Senate leaders are still negotiating the details of a financing mechanism plan that will offset the cost discrepancy between the Bush Administration’s reauthorization plan and the Senate proposal. The administration proposed $247 billion for transit and highway programs over six years, while the Senate plan calls for $311 billion in funding, as prescribed by the FY 2004 Budget Resolution. The Senate plan is said to call for shifting the cost burden of ethanol and methanol subsidies and fuel tax exemptions from the highway trust fund to the general fund. Currently, the highway trust fund bears the cost of 5.3 cents per gallon ethanol exemption and the 6 cents per gallon methanol exemption. Additionally, public entities such as state and local governments, public transit agencies and public school systems are currently exempt from paying the gas tax. Senate leaders are proposing that such public entities begin paying gas taxes into the trust fund and then receive reimbursements from the general fund. The proposal would also return ethanol and methanol subsidy losses to the highway trust fund.

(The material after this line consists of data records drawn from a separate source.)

-- ==== Sys2Proof/Certificates/Slice0/Obligations.lean ====
section
/-! DEFINITION. Certificates/Slice0/Obligations.lean: the statements of this row, for the provers. -/

open Sys2Proof Sys2Proof.Machine

/-! ### Encoding (30_encoding.md) -/

/-- Words written out from R98's patterns, one or more of each row, decode to what they stand for
(the decode vectors of 95_test_vectors.md). -/
def Obligations.SampleWordsDecode : Prop :=
  decode 0x0FAB#16 = .rowRd 3 3 0xAB ∧ decode 0x8FFF#16 = .rowWr 3 3 0xFF ∧
  decode 0x1000#16 = .ctrlRd 0x00 ∧ decode 0x9007#16 = .ctrlWr 0x07 ∧
  decode 0x1100#16 = .statusRd 0x00 ∧ decode 0x9101#16 = .statusWr 0x01 ∧
  decode 0x1200#16 = .layerRd 0x00 ∧ decode 0x92FF#16 = .layerWr 0xFF ∧
  decode 0x1300#16 = .tickcntRd 0x00 ∧ decode 0x9300#16 = .tickcntWr 0x00 ∧
  decode 0x1400#16 = .frametakeRd 0x00 ∧ decode 0x9400#16 = .frametakeWr 0x00 ∧
  decode 0x1500#16 = .framedivRd 0x00 ∧ decode 0x9500#16 = .framedivWr 0x00 ∧
  decode 0x17FF#16 = .rsvdRd16 0x17 0xFF ∧ decode 0x1FFF#16 = .rsvdRd18 0x1F 0xFF ∧
  decode 0x3FFF#16 = .rsvdRd20 0x3F 0xFF ∧ decode 0x9600#16 = .rsvdWr16 0x16 0x00 ∧
  decode 0x9FFF#16 = .rsvdWr18 0x1F 0xFF ∧ decode 0xA000#16 = .rsvdWr20 0x20 0x00 ∧
  decode 0x7F00#16 = .voxRd 3 3 3 0x00 ∧ decode 0xC601#16 = .voxWr 0 1 2 0x01

/-- R98: exactly one row of the match/mask table selects each of the 65,536 words, and it is the row
of the instruction the decoder reads. -/
def Obligations.EveryWordSelectsOneRow : Prop :=
  ∀ w : Word16, opcodeTable.filter (fun r => r.selects w) = [(decode w).opcodeRow]

/-- Decoding the word of a well-formed instruction gives it back, with every operand. -/
def Obligations.DecodeOfEncode : Prop :=
  ∀ i : Instr, i.wf = true → decode (encode i) = i

/-- Every word is the word of the instruction it decodes to, which is well-formed (R99: there is no
illegal encoding). -/
def Obligations.EncodeOfDecode : Prop :=
  ∀ w : Word16, encode (decode w) = w ∧ (decode w).wf = true

/-- R95, R96: the operand fields of ROW and VOX words, and the addresses they make. -/
def Obligations.OperandFieldsOfTheWord : Prop :=
  (∀ (w : Word16) (z y : Coord) (d : Byte),
    decode w = .rowRd z y d ∨ decode w = .rowWr z y d →
      z = w.extractLsb' 10 2 ∧ y = w.extractLsb' 8 2 ∧ d = w.extractLsb' 0 8) ∧
  (∀ (w : Word16) (z y x : Coord) (d : Byte),
    decode w = .voxRd z y x d ∨ decode w = .voxWr z y x d →
      z = w.extractLsb' 12 2 ∧ y = w.extractLsb' 10 2 ∧ x = w.extractLsb' 8 2 ∧
        d = w.extractLsb' 0 8) ∧
  (∀ z y : Coord, (rowAddr z y).toNat = 4 * z.toNat + y.toNat) ∧
  (∀ z y x : Coord, (voxAddr z y x).toNat = 0x40 + 16 * z.toNat + 4 * y.toNat + x.toNat)

/-- R93: a read gives the same result whatever its DATA group holds. -/
def Obligations.ReadsIgnoreData : Prop :=
  ∀ (a : Addr) (d d' : Byte) (s : State),
    exec (decode (mkWord false a d)) s = exec (decode (mkWord false a d')) s

/-- R103: the words of the pseudo-instructions. -/
def Obligations.PseudoInstructionWords : Prop :=
  (∀ x y z : Coord,
    Pseudo.expand (.setvox x y z) = some (0xC001#16 ||| (BitVec.ofNat 16 (16 * z.toNat + 4 * y.toNat + x.toNat) <<< 8)) ∧
    Pseudo.expand (.clrvox x y z) = some (0xC000#16 ||| (BitVec.ofNat 16 (16 * z.toNat + 4 * y.toNat + x.toNat) <<< 8)) ∧
    Pseudo.expand (.getvox x y z) = some (0x4000#16 ||| (BitVec.ofNat 16 (16 * z.toNat + 4 * y.toNat + x.toNat) <<< 8))) ∧
  (∀ z y : Coord, Pseudo.expand (.getrow z y) = some (BitVec.ofNat 16 (4 * z.toNat + y.toNat) <<< 8)) ∧
  (∀ (z y : Coord) (v : Nat), v < 256 →
    Pseudo.expand (.setrow z y v) =
      some (0x8000#16 ||| (BitVec.ofNat 16 (4 * z.toNat + y.toNat) <<< 8) ||| BitVec.ofNat 16 v)) ∧
  (∀ (z y : Coord) (v : Nat), 256 ≤ v → Pseudo.expand (.setrow z y v) = none) ∧
  Pseudo.expand .arm = some 0x9001#16 ∧ Pseudo.expand .take = some 0x1400#16 ∧
  Pseudo.expand .nop = some 0x1100#16

/-! ### The voxel buffer (40_voxel_buffer.md) -/

/-- R120: ROW_RD returns the row, bits 7:4 zero, and changes no state. -/
def Obligations.RowReadReturnsTheRow : Prop :=
  ∀ (z y : Coord) (d : Byte) (s : State),
    exec (.rowRd z y d) s = .next { s with rdata := some (0#4 ++ s.row z y) }

/-- R121: ROW_WR stores DATA[3:0] in its row; every other row and all other state keep their
values. -/
def Obligations.RowWriteStoresLowNibble : Prop :=
  ∀ (z y : Coord) (d : Byte) (s : State), ∃ t,
    exec (.rowWr z y d) s = .next t ∧ t = { s with buf := t.buf, rdata := none } ∧
    ∀ z' y' : Coord, t.row z' y' = if z' = z ∧ y' = y then d.extractLsb' 0 4 else s.row z' y'

/-- R122: VOX_RD returns 0x01 or 0x00 as bit x of its row, and changes no state. -/
def Obligations.VoxelReadReturnsTheBit : Prop :=
  ∀ (z y x : Coord) (d : Byte) (s : State),
    exec (.voxRd z y x d) s =
      .next { s with rdata := some (if (s.row z y).getLsbD x.toNat then 0x01#8 else 0x00#8) }

/-- R123: VOX_WR sets its voxel to DATA[0]; the other 63 voxels and all other state keep their
values. -/
def Obligations.VoxelWriteChangesOneVoxel : Prop :=
  ∀ (z y x : Coord) (d : Byte) (s : State), ∃ t,
    exec (.voxWr z y x d) s = .next t ∧ t = { s with buf := t.buf, rdata := none } ∧
    ∀ z' y' x' : Coord,
      t.voxel z' y' x' = if z' = z ∧ y' = y ∧ x' = x then d.getLsbD 0 else s.voxel z' y' x'

/-- R125: what was written is read back, with any ticks and any transactions but a write to the same
row between the two. -/
def Obligations.WrittenValueIsReadBack : Prop :=
  ∀ (z y : Coord) (b : Byte) (es : List TxnEvent) (s : State),
    (∀ e ∈ es, e ≠ .reset ∧ e.writesRow z y = false) →
    (∀ x : Coord, ∃ s1 s2 t,
      hostWrite (voxAddr z y x) b s = .next s1 ∧ runEvents es s1 = .next s2 ∧
      hostRead (voxAddr z y x) s2 = .next t ∧
      t.rdata = some (if b.getLsbD 0 then 0x01#8 else 0x00#8)) ∧
    ∃ s1 s2 t,
      hostWrite (rowAddr z y) b s = .next s1 ∧ runEvents es s1 = .next s2 ∧
      hostRead (rowAddr z y) s2 = .next t ∧ t.rdata = some (0#4 ++ b.extractLsb' 0 4)

/-! ### Control, status and refresh-state registers (43, 44) -/

/-- R198: what CTRL_RD returns, bit by bit; no state changes. -/
def Obligations.CtrlReadValue : Prop :=
  ∀ (d : Byte) (s : State), ∃ v : Byte,
    exec (.ctrlRd d) s = .next { s with rdata := some v } ∧
    v.getLsbD 0 = decide (s.run = .ticking) ∧ v.getLsbD 1 = s.ind ∧ v.getLsbD 2 = s.fie ∧
    v.extractLsb' 3 5 = 0#5

/-- R199: what CTRL_WR writes; `irq` follows, and nothing else changes. -/
def Obligations.CtrlWriteEffect : Prop :=
  ∀ (d : Byte) (s : State), ∃ t,
    exec (.ctrlWr d) s = .next t ∧
    t = { s with
      run := if d.getLsbD 0 = true ∧ s.run = .idle then .ticking else s.run
      ind := d.getLsbD 1
      fie := d.getLsbD 2
      rdata := none } ∧
    t.irq = (s.frame && d.getLsbD 2)

/-- R220: what STATUS_RD returns, bit by bit; no state changes, `frame` is not consumed. -/
def Obligations.StatusReadValue : Prop :=
  ∀ (d : Byte) (s : State), ∃ v : Byte,
    exec (.statusRd d) s = .next { s with rdata := some v } ∧
    v.getLsbD 0 = s.frame ∧ v.getLsbD 1 = decide (s.run = .ticking) ∧
    v.getLsbD 2 = (s.frame && s.fie) ∧ v.extractLsb' 3 5 = 0#5

/-- R222: FRAMETAKE_RD returns `frame` and clears it; `irq` falls, and nothing else changes. -/
def Obligations.FrametakeTestsAndClears : Prop :=
  ∀ (d : Byte) (s : State), ∃ t,
    exec (.frametakeRd d) s = .next t ∧
    t = { s with frame := false, rdata := some (if s.frame then 0x01#8 else 0x00#8) } ∧
    t.irq = false

/-- R200, R201, R202: the read-only registers LAYER, TICKCNT and FRAMEDIV read the layer index, the
counter and the machine's constant FRAME_DIV, 0x18 in the standard build; no state changes. -/
def Obligations.ReadOnlyRegistersRead : Prop :=
  (∀ (d : Byte) (s : State),
    exec (.layerRd d) s = .next { s with rdata := some (0#6 ++ s.layer) } ∧
    exec (.tickcntRd d) s = .next { s with rdata := some s.tcnt } ∧
    exec (.framedivRd d) s = .next { s with rdata := some s.params.frameDiv }) ∧
  ∀ d : Byte, exec (.framedivRd d) State.reset = .next { State.reset with rdata := some 0x18#8 }

/-- R203, R206, R207, R221, R223: a write to a read-only register completes and changes no state (it
returns nothing). -/
def Obligations.WritesToReadOnlyDoNothing : Prop :=
  ∀ (d : Byte) (s : State),
    exec (.layerWr d) s = .next { s with rdata := none } ∧
    exec (.tickcntWr d) s = .next { s with rdata := none } ∧
    exec (.framedivWr d) s = .next { s with rdata := none } ∧
    exec (.statusWr d) s = .next { s with rdata := none } ∧
    exec (.frametakeWr d) s = .next { s with rdata := none }

/-- R204, R205: a read of a reserved address returns 0x00, a write to one does nothing. -/
def Obligations.ReservedAddressesAreInert : Prop :=
  ∀ (a : Addr) (d : Byte) (s : State),
    exec (.rsvdRd16 a d) s = .next { s with rdata := some 0x00#8 } ∧
    exec (.rsvdRd18 a d) s = .next { s with rdata := some 0x00#8 } ∧
    exec (.rsvdRd20 a d) s = .next { s with rdata := some 0x00#8 } ∧
    exec (.rsvdWr16 a d) s = .next { s with rdata := none } ∧
    exec (.rsvdWr18 a d) s = .next { s with rdata := none } ∧
    exec (.rsvdWr20 a d) s = .next { s with rdata := none }

/-! ### The register space as a whole (20_memory.md) -/

/-- R64: a FRAMETAKE read is the only read with a side effect, and it clears `frame`; any other read
repeated returns the same value; a write done twice leaves what it leaves once. -/
def Obligations.SideEffectsOfTransactions : Prop :=
  (∀ (a : Addr) (s : State), ∃ t u,
    hostRead a s = .next t ∧ hostRead a t = .next u ∧
    t = { s with rdata := t.rdata, frame := if a = 0x14#7 then false else s.frame } ∧
    (a ≠ 0x14#7 → u.rdata = t.rdata) ∧
    (a = 0x14#7 → s.frame = true → t.rdata = some 0x01#8 ∧ u.rdata = some 0x00#8)) ∧
  ∀ (a : Addr) (d : Byte) (s : State), ∃ t,
    hostWrite a d s = .next t ∧ hostWrite a d t = .next t

/-- Every read returns what the register space shows at its address (R61, R65, R94). -/
def Obligations.ReadsShowTheRegisterSpace : Prop :=
  ∀ (a : Addr) (s : State), ∃ t, hostRead a s = .next t ∧ t.rdata = some (s.peek a)

/-- The frame of the writes in the register space: a ROW write changes what its own address and its
row's four voxel addresses read, a VOX write its own and its row's, a CTRL write CTRL and STATUS,
any other write none. -/
def Obligations.WritesLeaveOtherAddresses : Prop :=
  (∀ (z y : Coord) (d : Byte) (s t : State), hostWrite (rowAddr z y) d s = .next t →
    ∀ b : Addr, b ≠ rowAddr z y → (∀ x : Coord, b ≠ voxAddr z y x) → t.peek b = s.peek b) ∧
  (∀ (z y x : Coord) (d : Byte) (s t : State), hostWrite (voxAddr z y x) d s = .next t →
    ∀ b : Addr, b ≠ rowAddr z y → b ≠ voxAddr z y x → t.peek b = s.peek b) ∧
  (∀ (d : Byte) (s t : State), hostWrite 0x10#7 d s = .next t →
    ∀ b : Addr, b ≠ 0x10#7 → b ≠ 0x11#7 → t.peek b = s.peek b) ∧
  (∀ (a : Addr) (d : Byte) (s t : State), 0x11 ≤ a.toNat → a.toNat ≤ 0x3F →
    hostWrite a d s = .next t → ∀ b : Addr, t.peek b = s.peek b)

/-- Every transaction completes in every state, and none writes what the ENGINE and the inputs own:
the layer index, the counter, the driven pins, the tick in progress, its latch and its trace, nor
the machine's parameters. -/
def Obligations.TransactionsLeaveTheEngine : Prop :=
  ∀ (i : Instr) (s : State), ∃ t, exec i s = .next t ∧
    t.layer = s.layer ∧ t.tcnt = s.tcnt ∧ t.pins = s.pins ∧ t.engine = s.engine ∧
    t.tickPending = s.tickPending ∧ t.trace = s.trace ∧ t.port = s.port ∧ t.inputs = s.inputs ∧
    t.params = s.params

If the Senate financing mechanism currently being vetted is taken up by the Finance Committee, Senate GOP leaders will avoid having to propose a gas tax increase or bonding as a way to finance increases in highway and transit programs. The Bush Administration and Republican leaders in Congress have long been inimical to raising the gas tax. Though bonding was considered as a possible financing mechanism, there was widespread opposition to bonding in both parties.
Senate leaders has set aside floor time beginning February 2nd for consideration of the reauthorization bill.
On the House side, Speaker Dennis Hastert (R-Illinois) is pressing for floor action on the House Transportation and Infrastructure Committee bi-partisan bill by mid-February. The $375 billion reauthorization bill (H.R. 3550) is set to be marked up by the House T&I Committee before the President’s Day Recess, though an exact date has not yet been mentioned. Also, The House Ways and Means Committee, which has jurisdiction over the revenue title in the reauthorization bill has not scheduled a markup session. House T&I Chairman Don Young (R-Alaska) still favors a gas tax increase to finance proposed increases in highway and transit funding.
Since the current short-term TEA-21 extension elapses on February 29, lawmakers will need to pass a second extension, as lawmakers will not wrap up work on a long-term reauthorization bill by the end of February. A second extension would have to last until at least the end of April. Lawmakers are hesitant about passing a long second extension because of the immense pressure that will be exerted by state DOTs during the impasse. With short-term extensions, states and state transportation contractors lose the ability to plan for the long-term and are wary about investing in new equipment and additional workers.
Dems Won't Block Spending Bill | Cloture Vote Expected Soon
Senate Democrats won't block a spending bill despite criticizing their colleagues across the aisle over issues including food labeling and overtime pay. The last attempt to defeat cloture on Tuesday died 12 votes short, 48-45, but Dems expect a prolonged battle isn't in the works.